Goutham et al. [12] designed a gas sensor using CdO/rGO nanocomposite for the detection of LPG gas. When there was an exposure of LPG, a decrease in resistivity was observed. CdO/rGO (1 wt. %) sensor shows a sensitivity of LPG gas at 27 °C for concentration 600 ppm with the increasing response of 70%. Further, the author concluded that even at room temperature, CdO/rGO nanocomposite gas sensor shows highly selective, stable, and sensitive to the low concentration of LPG. Ghule et al. [33] investigated the sensing performance of Fe2O3/graphene-oxide nanocomposite toward the LPG gas. The sensitivity against LPG for 100 ppm concentration at room temperature shows that the 1.0 wt.% GO/Fe2O3composite sensor exhibits ~35% to that of other GO/Fe2O3 composite sensors, GO sensor and Fe2O3 sensor which shows 20–30%, ~15%, and ~25%, respectively. The author attributed to that of large specific surface area and reduced charge transfer resistance, which, in general, has more surface-active surface sites for adsorbing LPG molecules than those of individual and other low-surface area sensors.

Ammonia Gas Sensor

Sakthivel et al. [35] synthesized CuO/rGO nanocomposite for the use in detecting ammonia.
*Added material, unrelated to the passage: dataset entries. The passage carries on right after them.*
/-- Deliver or return one message of core `k`. One that an earlier thread of the core sent is none of the present thread's outstanding
ones, and its return finds the mailbox that was cleared. -/
def State.settleMsg (s : State) (k : Nat) (m : Msg) : State :=
  let s := s.onCore k fun c => { c with msgs := c.msgs.filter fun n => n.seq != m.seq }
  let mine := (s.core k).sentIt m
  match s.fate k m with
  | .deliver =>
    let s := s.mailPut m.dst.toNat (if isTileCore k then k else 0) false m
    if mine then s.setMail k (s.mailHead k) (s.mailUsed k) (s.mailOut k - 1) else s
  | .back =>
    if mine && decide (s.mailUsed k < 32) then s.mailPut k m.dst.toNat true m
    else s
  | .hold => s

/-- Is it the message's turn: every earlier write of its thread is performed, messages to whatever destination among them (R139, R292,
R297), and every earlier message of the core to its destination is gone (R140)? DEDUCED, Assumption 103. -/
def State.msgTurn (s : State) (k : Nat) (m : Msg) : Bool :=
  let c := s.core k
  s.writesDone k m.seq .pod && c.msgs.all fun n => decide (m.seq ≤ n.seq) || (n.dst != m.dst && c.sentIt m && !c.sentIt n)

/-- R140: the oldest message of the core that may go now. -/
def execMessageDelivery (c : CoreId) (s : State) : Out :=
  .next (
    let k := coreKey c
    match (s.core k).msgs.find? fun m => s.fate k m != .hold && s.msgTurn k m with
    | some m => s.settleMsg k m
    | none => s)

/-- Take the oldest message into the 32 bytes at a key (R141), its sender's clock and an uncorrectable mark of the entry with it
(DESIGN CHOICE, Assumption 96). The write keeps its place among the thread's reads and writes (DEDUCED, Assumption 99). -/
def State.receive (s : State) (k : Nat) (r : XReg) (key : Nat) : State :=
  if s.mailUsed k = 0 ∨ !(s.core k).loads.isEmpty ∨ !(s.core k).sbuf.isEmpty then s.await k
  else
    let i := s.mailHead k
    let from1 := mailKey k + 32 * i
    let st := s.readNat (tagKey k + 0x128 + 4 * i) 4
    let bad := (List.range 4).filter fun j => s.isMarked (from1 + 8 * j)
    let u := (s.sawStamps k from1 32).bankStore k key (s.read from1 32)
    let u := bad.foldl (fun v j => v.setMark (key + 8 * j) true) u
    let u := u.storeNat (tagKey k + 0x128 + 4 * i) 4 0
    let u := u.setMail k (i + 1) (u.mailUsed k - 1) (u.mailOut k - getFld st 22 1)
    u.finishWith k fun c => c.wx r (BitVec.ofNat 64 (getFld st 0 23))

/-- R141. -/
def execMrecv (g : Guard) (o : AddrM) (s : State) : Out :=
  .next (s.issue (.mrecv g o) fun k t => t.withBox k (memAddr (t.core k) o.rb o.disp) fun key u => u.receive k o.r key)

end Machine
end Sys2Proof
end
It was found that the rGO-CuO nanocomposite sensor showed a fast response in 12 s and a short recovery time of around 90 s for concentration 600 ppm toward NH3 at 150 °C (Figs. 11.9 and 11.10).

Conclusions

The previous work reported by the researchers on graphene-based metal-oxide nanocomposite was reviewed in this context. The sensing properties observed toward different gases like NO2, LPG gas, NH3, H2, etc., by various rGO-based metal-oxide nanocomposite were discussed. The addition of rGO with metal-oxide improved the sensing properties and enhanced the response of the sensor. The results were obtained differently for different gas sensors prepared by different synthesis processes. The characterization techniques such as SEM, TEM, XRD, FTIR, Raman, and CV measurement give information about the structural, morphology, and behavior of the metal-oxide/rGO nanocomposite that were also depicted.